Eyewitness Tara Cordon-Counts told the crowd of how bloody
Garcia was after the police were through hitting and kicking
him.
Cordon-Counts-who is a licensed practical nurse and an 1199
delegate at Mary Immaculate-told Workers World that the cops
went after Garcia "like you chase a turkey-to kill it."

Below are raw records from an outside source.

/-- Links of the package (R362 to R368): the 36 ports and, last, the die-to-die link; TQROUTE by chip id; the counters; the
agents whose chips TQROUTE configures. -/
structure Links where
  ports : Vector Port 37
  routes : List (Nat × W64)
  tqint : Vector W64 37
  configured : List (BitVec 10)
deriving DecidableEq, Repr

/-- Bring-up, security and health (R374 to R382). -/
structure Boot where
  ready : Bool
  safe : Bool
  degr : Bool
  step : BitVec 8
  code : BitVec 8
  unit : BitVec 16
  /-- the hash of the vendor root key that the boot ROM holds in fuses (R376) -/
  fuses : BitVec 384
  mreg : Vector (BitVec 384) 4
  mlog : List (Nat × BitVec 384)
  turnovers : Nat
  quoted : Bool
  errCount : BitVec 16
  errSpan : BitVec 40
  /-- correctable events: the unit, the cycle, and in a cache the way, newest first (R378) -/
  events : List (Nat × Nat × Nat)
  lasting : List Nat
  draws : Nat
  powerStage : BitVec 2
  /-- clusters' matrix arrays by package core number: gated, and waiting for a group of wake-ups (R382) -/
  gated : List (BitVec 9)
  waking : List (BitVec 9)
  /-- the cycle the array of this core last finished in, and that of the last group of wake-ups -/
  arraySince : Nat
  wakeSince : Nat
deriving DecidableEq, Repr

/-- One compute die with the package parts that serve it. -/
structure DieSt where
  /-- global memory as every agent of this model sees it, by IA (R278, R280) -/
  mem : Memory
  /-- lines written back to DRAM, by the address within the tier and the tier (true for the second tier) -/
  dram : List (Nat × Bool × DramLine)
  errors : List ErrRec
  keys : KeyUnit
  bpSel : BitVec 2
  park : Vector ParkEntry 4
  xlate : Xlate
  coh : Coherence
  grotto : Grotto
  coll : CollEng
  disp : Dispatcher
  seq : Sequencer
  links : Links
  boot : Boot
  /-- the weights of the monitor's last BWSET on a core of the die, which apply to migration (R182) -/
  migr : Weights
deriving DecidableEq, Repr

/-- A coherence message kind (R49). -/
inductive CohOp where
  | readShared | readOwn | upgrade | writeBack | readSharedUnc | readOwnUnc | readOwnAtom
  | forward | invalidate | invAck | data | error
deriving DecidableEq, Repr

/-- What this machine sends to the outside: other agents, other cores, the control cores, the host. -/
inductive OutMsg where
  | coh (op : CohOp) (dst : BitVec 10) (m : Coh) (err : BitVec 4) (mask : BitVec 64)
      (atom : Option (AtomOp × Nat × Nat × W64 × W64))
  | strongCheck (dst : BitVec 10) (ia : BitVec 56) (size : Nat) (cid : BitVec 8)
  /-- a Grotto command for the other die's controller, by the number of its scoreboard record, and a status word for a core (R97, R98) -/
  | grotto (dst : BitVec 10) (id : Nat) (op : BitVec 7) (w : W64) (ext : W32)
  | grottoStatus (id : Nat) (v : W64)
  /-- a CPYST at the other die's controller: the check of its range, the read of a chunk, the write of one; and the answers (R100) -/
  | stateAsk (dst : BitVec 10) (ch : BitVec 2) (w : W64) (off len : Nat)
  | chunkAsk (dst : BitVec 10) (ch : BitVec 2) (piece : Nat) (w : W64) (chunk : Nat)
  | chunkPut (dst : BitVec 10) (ch : BitVec 2) (piece : Nat) (w : W64) (chunk : Nat) (data : List Byte)
  | stateAnswer (id : Nat) (code : Nat)
  | chunkData (id : Nat) (data : List Byte)
  | chunkDone (id : Nat) (code : Nat)
  /-- the status of a Grotto command that an uncorrectable arena read has ended (R101) -/
  | grottoFailed (id : Nat)
  /-- the other die's controller is asked whether a sequence holds a snapshot, and to roll it to the newest one (R105) -/
  | posAsk (dst : BitVec 10) (w : W64)
  | rollNewest (dst : BitVec 10) (w : W64)
  | strongReply (dst : BitVec 10) (ia : BitVec 56) (size : Nat) (cid : BitVec 8) (ok : Bool)
  | promote (dst : BitVec 10) (ia : BitVec 56)
  | probe (dst : BitVec 10) (ia : BitVec 56)
  | probeReply (dst : BitVec 10) (ia : BitVec 56) (r : ProbeReply) (tier2 : Bool)
  | filterInv (pod : Bool) (page : BitVec 30) (size : BitVec 2) (all : Bool)
  | filterAck (ia : BitVec 56)
  | message (rank : BitVec 16) (m : Msg)
  | bulk (rank tag : BitVec 16) (data : List Byte)
  | spawnOut (cid : BitVec 8) (r : Rec)
  /-- what the collective engines tell each other: a post, a source array, an end with another STATUS, DST writes performed (R180, R282) -/
  | collPost (member : BitVec 10) (d : Rec) (hash : W32)
  | collData (member : BitVec 10) (entry : BitVec 8) (bytes : List Byte)
  | collDone (member : BitVec 10) (status : BitVec 8)
  | collWrote (member : BitVec 10) (entry : BitVec 8)
  | flit (port : BitVec 6) (f : Flit)
  | nak (port : BitVec 6) (seq : BitVec 12)
  | readData (v : W64)
  | unsupported
  | quote (bytes : List Byte) (sig : BitVec 768)
  | preemptPeer (cid : BitVec 8)
  /-- a gang is pre-empted on every die; its records go to the head of their levels, or to the tail (R307) -/
  | preemptGang (domain : BitVec 16) (toHead : Bool)
  /-- another core is asked to write an image out to its slot (R352) -/
  | imageAsk (core : BitVec 9) (va : W64)
  | tagWrite (ia : BitVec 56) (tag : W64)
  | report (r : Report)
  /-- R316: the failing check and its byte offset; cause is 5 (RECIPE) where a recipe is refused, else 0 (R326) -/
  | loadRefused (code offset cause : Nat)
  | deliver (f : Flit)
  | doorbell (offset : Nat) (v : W64)
  | programStopped
deriving DecidableEq, Repr

/-- The state of the machine. inputs, arg, outbox, tick and cycle are the model's own: what the outside will do next, the
data of the step being taken, what has been sent, and two counters. -/
structure State where
  core : CoreSt
  die : DieSt
  inputs : List (Instr × EventArg)
  arg : EventArg
  outbox : List OutMsg
  /-- counts the steps; the free values of Config are applied to it -/
  tick : Nat
  /-- core cycles -/
  cycle : Nat
deriving DecidableEq, Repr

/-- Why the machine stops for good. -/
inductive Fault where
  /-- step, in the safe state with no outside event waiting: the compute dies are unpowered (R375). Safe: the spec says
  that nothing runs there. -/
  | unpowered
deriving DecidableEq, Repr

/-- Why a step has no meaning in the model. -/
inductive Refusal where
  /-- exec's arm of an instruction the model gives no meaning yet, by its mnemonic. Safe: nothing can be proved of it. -/
  | notModelled (mnemonic : String)
deriving DecidableEq, Repr

/-! ## Reset: the Reset column of every register map; what no rule gives is named in log entry 33. -/

def resetRegs : Regs :=
  { s := Vector.replicate 64 0, v := Vector.replicate 64 0, p := Vector.replicate 32 0, ms := Vector.replicate 64 0
    mp := Vector.replicate 32 0, t := Vector.replicate 8 0, acc0 := Vector.replicate 128 0, acc1 := Vector.replicate 128 0
    ka := 0, kb := 0 }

Garcia said he had to have five stitches below the lip and
three inside his mouth.
The upshot was that the victim of this police beating-Omar
Garcia-faces charges of "resisting arrest" and "disorderly
conduct." The hospital did agree to drop charges of "criminal
tresspass"- their excuse to call the city cops in the first
place.
Trying to intimidate organizing drive
Many of the workers who came to this demonstration know Omar
Garcia personally. All were outraged about police
brutality.
They also knew why Omar Garcia was beaten: to prevent 1199
from organizing the physician's assistants at Mary Immaculate
Hospital.
P.A.s are employees who work under the supervision of a
doctor. With two to four years of schooling, these workers are
better paid than those in the hospital's housekeeping
department. Or those who have to get up at 3 and 4 a.m. to work
in the kitchen.
But P.A.s are workers who need and want union rights as
well. Omar Garcia was leading this drive at Mary Immaculate. In
spite of the police attack on Garcia, the P.A. voted 54-17 to
be represented by 1199.
Workers from at least a dozen hospitals and nursing homes
attended this protest. Large contingents came from both the
huge Columbia Presbyterian complex in Washington
Heights-northern Manhattan-and the closer Flushing
Hospital.
Garcia told the workers' rally that it was "the opening
salvo" in contract negotiations between 1199 and the hospitals,
expected to start within two months.
This article is copyright under a Creative
Commons License.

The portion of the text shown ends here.